▼▼▼

-- ==== Sys2Proof/Machine/RunTests.lean ====
section
/-! DEFINITION. The run-time port tests (R61 to R66) and the port loopbacks LB0, LB1 and LB2 (R69 to R71, R103). -/

namespace Sys2Proof.Machine
open Sys2Proof

/-! ### Run-time tests -/

/-- PORT_TEST_ELIGIBLE (R61): the conditions have held for 30 s. -/
def execPortTestEligible (dt : Nat) (n : Fin 64) (s : State) : Out :=
  let s := s.pass dt
  let due : Bool := match (s.ports[n]).quietSince with
    | some t => decide (t + 30000000000 ≤ s.now)
    | none => false
  s.when (!s.inReset && s.assigned n && due) (fun s => s.modPort n (fun p => { p with eligible := true }))

/-- `a` is tested before `b`: the last completed test is older; no test is oldest. -/
def olderTest (a b : Option Nat) : Bool :=
  match a, b with
  | none, some _ => true
  | some x, some y => decide (x < y)
  | _, none => false

/-- The port that the scheduler picks (R61): named ports first, then the eligible port whose last test is oldest. -/
def State.pickPort (s : State) : Option (Fin 64) :=
  match s.rtFirst.find? (fun n => (s.ports[n]).eligible) with
  | some n => some n
  | none =>
    (allFin 64).foldl (fun acc n =>
      if (s.ports[n]).eligible then
        match acc with
        | some b => if olderTest (s.ports[n]).lastTest (s.ports[b]).lastTest then some n else acc
        | none => some n
      else acc) none

/-- Sum and number of the taps of the last 10 ms. -/
def Chan.tapSum (c : Chan) : Int × Nat := (c.tapHist.foldl (· + ·) 0, c.tapHist.length)

/-- The test of system `y` of port `n` starts now (Table 2-5): the origin. -/
def State.beginTest (s : State) (n : Fin 64) (y : Sys) : State :=
  let p := (s.chans[chanOf n y]).tapSum
  let o := (s.chans[chanOf n y.other]).tapSum
  { s with rt := some { port := n, sys := y, origin := s.now, mark := s.now, steps := [s.now],
                        preSum := p.1, preCnt := p.2, othSum := o.1, othCnt := o.2 } }

/-- RUNTIME_TEST_START (R61, R62). -/
def execRuntimeTestStart (dt : Nat) (s : State) : Out :=
  let s := s.pass dt
  match s.pickPort with
  | some n => s.when (!s.inReset && s.rt.isNone && s.railsNormal && s.retUp n && decide (s.mdl.phase = ModPhase.service)) (fun s =>
      let s := s.modPort n (fun p => { p with eligible := false, quietSince := none })
      { s with rtFirst := s.rtFirst.erase n }.beginTest n .cs1)
  | none => .next s

/-- RUNTIME_TEST_WINDOW_OPEN (R62): A at 2.00 ms, B at 8.00 ms. -/
def execRuntimeTestWindowOpen (dt : Nat) (s : State) : Out :=
  let s := s.pass dt
  match s.rt with
  | some r =>
    s.when (decide ((r.stage = RtStage.sinkA ∧ r.origin + 2000000 ≤ s.now) ∨
        (r.stage = RtStage.sinkB ∧ r.origin + 8000000 ≤ s.now))) (fun s =>
      { s with rt := some { r with stage := if r.stage = RtStage.sinkA then .winA else .winB } })
  | none => .next s

/-- RUNTIME_TEST_SINK_STEP (R62): window A closes at 6.00 ms. -/
def execRuntimeTestSinkStep (dt : Nat) (s : State) : Out :=
  let s := s.pass dt
  match s.rt with
  | some r => s.when (decide (r.stage = RtStage.winA ∧ r.origin + 6000000 ≤ s.now)) (fun s =>
      { s with rt := some { r with stage := .sinkB, mark := s.now, steps := s.now :: r.steps } })
  | none => .next s

/-- The mean of a window less the pre-test mean lies within `mA100`/100 mA ± 2 % ± 20 µA (R63), in exact integers. -/
def stepPasses (sum : Int) (cnt : Nat) (preSum : Int) (preCnt : Nat) (mA100 : Nat) : Bool :=
  let want : Int := mA100 * 2500 * 65536
  let tol : Int := mA100 * 50 * 65536 + 5000 * 65536
  decide (0 < cnt ∧ 0 < preCnt ∧
    (sum * preCnt - preSum * cnt - want * (cnt * preCnt : Nat)).natAbs ≤ (tol * (cnt * preCnt : Nat)).natAbs)

/-- RUNTIME_TEST_SINK_OFF (R62, R63): at 12.00 ms window B closes, the sink goes off and both steps are judged. -/
def execRuntimeTestSinkOff (dt : Nat) (s : State) : Out :=
  let s := s.pass dt
  match s.rt with
  | some r => s.when (decide (r.stage = RtStage.winB ∧ r.origin + 12000000 ≤ s.now)) (fun s =>
      let ok := stepPasses r.sumA r.cntA r.preSum r.preCnt 350 && stepPasses r.sumB r.cntB r.preSum r.preCnt 700
      let s := { s with rt := some { r with stage := .decay, mark := s.now, steps := s.now :: r.steps, stepFail := !ok } }
      if ok then s else (s.prtFault r.port 16 0x0206).failPoint r.port)
  | none => .next s

/-- RUNTIME_TEST_SETTLE (R62, R64): 0.50 ms after the sink went off, the tested channel enters single-cycle mode. -/
def execRuntimeTestSettle (dt : Nat) (s : State) : Out :=
  let s := s.pass dt
  match s.rt with
  | some r => s.when (decide (r.stage = RtStage.decay ∧ r.mark + 500000 ≤ s.now)) (fun s =>
      { s with rt := some { r with stage := .settle } }.modChan (chanOf r.port r.sys) Chan.enterScm)
  | none => .next s

/-- RESULT of a test that ends (Table 2-8). -/
def RunTest.result (r : RunTest) : BitVec 4 :=
  if r.crossFail then 3 else if r.stepFail then 2 else if r.abandoned then 4 else 1

/-- A test ends with its result; a completed test of both systems sets the age and ends OVERDUE (R66). -/
def State.endTest (s : State) (r : RunTest) : State :=
  { s with rt := none }.modPort r.port (fun p => { p with
    testRes := r.result
    abandoned := if r.result = 4 then satInc p.abandoned else p.abandoned
    lastTest := if r.sys = Sys.cs2 ∧ r.result ≠ 4 then some s.now else p.lastTest
    overdue := p.overdue && !decide (r.sys = Sys.cs2 ∧ r.result ≠ 4) })

/-- The tested channel is back: a VALID sample of the single-cycle path, or, on a failed point, its fill has ended. -/
def State.testBack (s : State) (r : RunTest) : Bool :=
  let c := s.chans[chanOf r.port r.sys]
  if (s.ports[r.port]).failed then c.filled || c.scm.isNone else c.out.valid

/-- RUNTIME_TEST_COMPLETE (R62). -/
def execRuntimeTestComplete (dt : Nat) (s : State) : Out :=
  let s := s.pass dt
  match s.rt with
  | some r => s.when (decide (r.stage = RtStage.settle) && s.testBack r) (fun s =>
      if r.sys = .cs1 ∧ r.result = 1 then { s with rt := some { r with stage := .gap, mark := s.now } }
      else s.endTest r)
  | none => .next s

/-- RUNTIME_TEST_CS2_START (R62): 100 ms after the test of CS1 is complete. -/
def execRuntimeTestCs2Start (dt : Nat) (s : State) : Out :=
  let s := s.pass dt
  match s.rt with
  | some r => s.when (decide (r.stage = RtStage.gap ∧ r.mark + 100000000 ≤ s.now)) (fun s => s.beginTest r.port .cs2)
  | none => .next s

/-- The running test is abandoned or fails by coupling (R64, R291): the sink goes off after `late` ns. -/
def State.stopTest (s : State) (cross : Bool) (late : Nat) : State :=
  match s.rt with
  | some r =>
    let r := if cross then { r with crossFail := true } else { r with abandoned := true }
    match r.stage with
    | .gap => s.endTest { r with sys := .cs1 }
    | .settle => { s with rt := some r }
    | .decay => { s with rt := some r }
    | _ => { s with rt := some { r with stage := .decay, mark := s.now + late } }
  | none => s

/-- A run-time test runs on a port of the set. -/
def State.testOn (s : State) (p : Fin 64 → Bool) : Bool :=
  match s.rt with
  | some r => p r.port
  | none => false

/-- SURGE_DETECTED (R68): the clamp current rises above 10 mA, in a quiet port or again within the 1 ms after a clamp event. A
run-time test on the port is abandoned (R356). -/
def execSurgeDetected (dt : Nat) (n : Fin 64) (uA : Nat) (s : State) : Out :=
  let s := s.pass dt
  s.when (!s.inReset && decide (10000 < uA)) (fun s =>
    let s := s.modPort n (fun p => { p with surge := true, surgeSince := s.now, surgeCnt := satInc p.surgeCnt })
    if s.testOn (fun m => decide (m = n)) then s.stopTest false 0 else s)

/-- RUNTIME_TEST_OVERDUE (R66). -/
def execRuntimeTestOverdue (dt : Nat) (n : Fin 64) (s : State) : Out :=
  let s := s.pass dt
  let p := s.ports[n]
  s.when (!s.inReset && s.assigned n && !p.overdue &&
      decide (p.lastTest.getD p.assignedAt + 86400000000000 ≤ s.now)) (fun s =>
    (s.modPort n (fun p => { p with overdue := true })).fault 0x0208 n.val)

/-- A sample of the other system during a test (R64): `d` is its damping, `off` its OFF threshold. -/
def State.otherSample (s : State) (n : Fin 64) (y : Sys) (d : Int) (m : Nat) : State :=
  match s.rt with
  | some r =>
    if r.port = n ∧ r.sys = y.other ∧ r.stage ≠ .gap ∧ r.abandoned = false ∧ r.crossFail = false then
      let tap := (s.chans[chanOf n y]).tapHist.headD 0
      let off := decide (0 < r.othCnt ∧ (tap * r.othCnt - r.othSum).natAbs > 37500 * 65536 * r.othCnt)
      let fresh := off && !r.off && r.steps.any (fun t => decide (t ≤ s.now ∧ s.now ≤ t + 500000))
      let s := { s with rt := some { r with off := off } }
      if fresh then ((s.stopTest true (250000 / m)).prtFault n 17 0x0207).failPoint n
      else if (s.offOf n y : Int) < d then s.stopTest false (250000 / m)
      else s
    else s
  | none => s

/-! ### LB0 and LB1 (R69 to R71) -/

/-- The newest absolute tap of both systems lies within `tol` of `want` (4 nA / 65,536). -/
def State.tapsNear (s : State) (n : Fin 64) (want tol : Int) : Bool :=
  [Sys.cs1, Sys.cs2].all (fun y =>
    let t := (s.chans[chanOf n y]).tapHist.headD 0
    decide (want - tol ≤ t ∧ t ≤ want + tol))

/-- The sink current of LB0's step, in 4 nA (R69). -/
def lb0Current (phase : Nat) : Nat :=
  match phase with
  | 0 => 1750000
  | 1 => 2625000
  | _ => 3500000

/-- A step or pattern of a loopback ends after 20 ms and is judged. -/
def State.stepLoop (s : State) (n : Fin 64) (ok : Bool) : State :=
  s.modPort n (fun p => { p with lb := p.lb.map (fun l => { l with phase := l.phase + 1, ok := l.ok && ok }) })

/-- The loopback of kind `k` on port `n` whose next step of 20 ms has ended. -/
def State.loopStepDue (s : State) (n : Fin 64) (k : LbKind) (steps : Nat) : Option PortLb :=
  match (s.ports[n]).lb with
  | some l => if l.kind = k ∧ l.phase < steps ∧ l.begin + 20000000 * (l.phase + 1) ≤ s.now ∧ s.inReset = false then some l
              else none
  | none => none

/-- LB0_STEP (R69): ±1 % ±20 µA. -/
def execLb0Step (dt : Nat) (n : Fin 64) (s : State) : Out :=
  let s := s.pass dt
  match s.loopStepDue n .lb0 3 with
  | some l =>
    let i := lb0Current l.phase
    .next (s.stepLoop n (s.tapsNear n (i * 65536) ((i / 100 + 5000) * 65536)))
  | none => .next s

/-- LB1_STEP (R70): zero, then 90 % of full scale, ±0.2 % of full scale; full scale is 2^23 · 4 nA. -/
def execLb1Step (dt : Nat) (n : Fin 64) (s : State) : Out :=
  let s := s.pass dt
  match s.loopStepDue n .lb1 2 with
  | some l =>
    let want : Int := if l.phase = 0 then 0 else 2 ^ 39 * 9 / 10
    .next (s.stepLoop n (s.tapsNear n want (2 ^ 39 / 500)))
  | none => .next s

/-- Both channels of a port enter single-cycle mode at the next output instant. -/
def State.scmPort (s : State) (n : Fin 64) : State :=
  (s.modChan (chanOf n .cs1) Chan.enterScm).modChan (chanOf n .cs2) Chan.enterScm

/-- A port loopback has ended: the sections leave UNPROVEN 100b, the channels return through single-cycle mode. -/
def State.endPortLoop (s : State) (n : Fin 64) : State :=
  ((s.modPort n (fun p => { p with lb := none })).scmPort n).postPoint (.loop n false false)

/-- PORT_LOOPBACK_END (R71, R55, R291). -/
def execPortLoopbackEnd (dt : Nat) (n : Fin 64) (s : State) : Out :=
  let s := s.pass dt
  match (s.ports[n]).lb with
  | some l =>
    s.when (!s.inReset && decide ((l.kind = LbKind.lb0 ∧ l.phase = 3) ∨ (l.kind = LbKind.lb1 ∧ l.phase = 2))) (fun s =>
      let s1 := s.endPortLoop n
      if s.overlapsSuspect n l.begin then s1
      else
        let s1 := s1.modPort n (fun p =>
          if l.kind = LbKind.lb0 then { p with lb0Fail := !l.ok } else { p with lb1Fail := !l.ok })
        if l.ok then s1.settleFail n else (s1.prtFault n 18 0x020A).failPoint n)
  | none => .next s

/-! ### LB2 (R103) -/

/-- LB2_PHASE_CHANGE (R103): the complement starts after 10 ms. -/
def execLb2PhaseChange (dt : Nat) (n : Fin 64) (s : State) : Out :=
  let s := s.pass dt
  match s.lb2Of (chanOf n .cs1) with
  | some l => s.when (!s.inReset && decide (l.phase = 0 ∧ l.begin + 10000000 ≤ s.now)) (fun s =>
      let s := s.modPort n (fun p => { p with lb := some { l with phase := 1 } })
      [Sys.cs1, Sys.cs2].foldl (fun s y => s.modChan (chanOf n y) (fun c => { c with lb2Mod := 0, lb2Out := 0 })) s)
  | none => .next s

/-- The result of LB2 on one channel. -/
def State.lb2Judge (s : State) (c : Fin 128) : State :=
  let bad := (s.chans[c]).lb2Bad
  let s := s.modChan c (fun x => { x with lb2Res := if bad then 2 else 1 })
  if bad then s.fltFault c 4 0x0410 else s

/-- LB2_END (R103, R291): after 20 ms. -/
def execLb2End (dt : Nat) (n : Fin 64) (s : State) : Out :=
  let s := s.pass dt
  match s.lb2Of (chanOf n .cs1) with
  | some l => s.when (!s.inReset && decide (l.phase = 1 ∧ l.begin + 20000000 ≤ s.now)) (fun s =>
      if s.overlapsSuspect n l.begin then s.endPortLoop n
      else
        let bad := (s.chans[chanOf n .cs1]).lb2Bad || (s.chans[chanOf n .cs2]).lb2Bad
        let s := (s.lb2Judge (chanOf n .cs1)).lb2Judge (chanOf n .cs2)
        let s := if bad then s.postPoint (.loopFail n) else s
        s.endPortLoop n)
  | none => .next s

/-- A port loopback starts (R69, R70, R103): LB2 clears the histories of both channels, and their fades complete (R87). -/
def State.startPortLoop (s : State) (n : Fin 64) (k : LbKind) : State :=
  let s := s.modPort n (fun p => { p with lb := some { kind := k, begin := s.now } })
  let s := if k = .lb2 then
      [Sys.cs1, Sys.cs2].foldl (fun s y => s.modChan (chanOf n y) (fun c =>
        { c with resetNow := true, lb2Mod := 0, lb2Out := 0, lb2Bad := false, scm := none, filled := false }.endFade)) s
    else s
  s.postPoint (.loop n false true)

end Sys2Proof.Machine
end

▲▲▲

◆ PROBLEM TO SOLVE: Exactly how many lines in the data above hold "true"? State that number only.

◆ PROBLEM SOLUTION: 8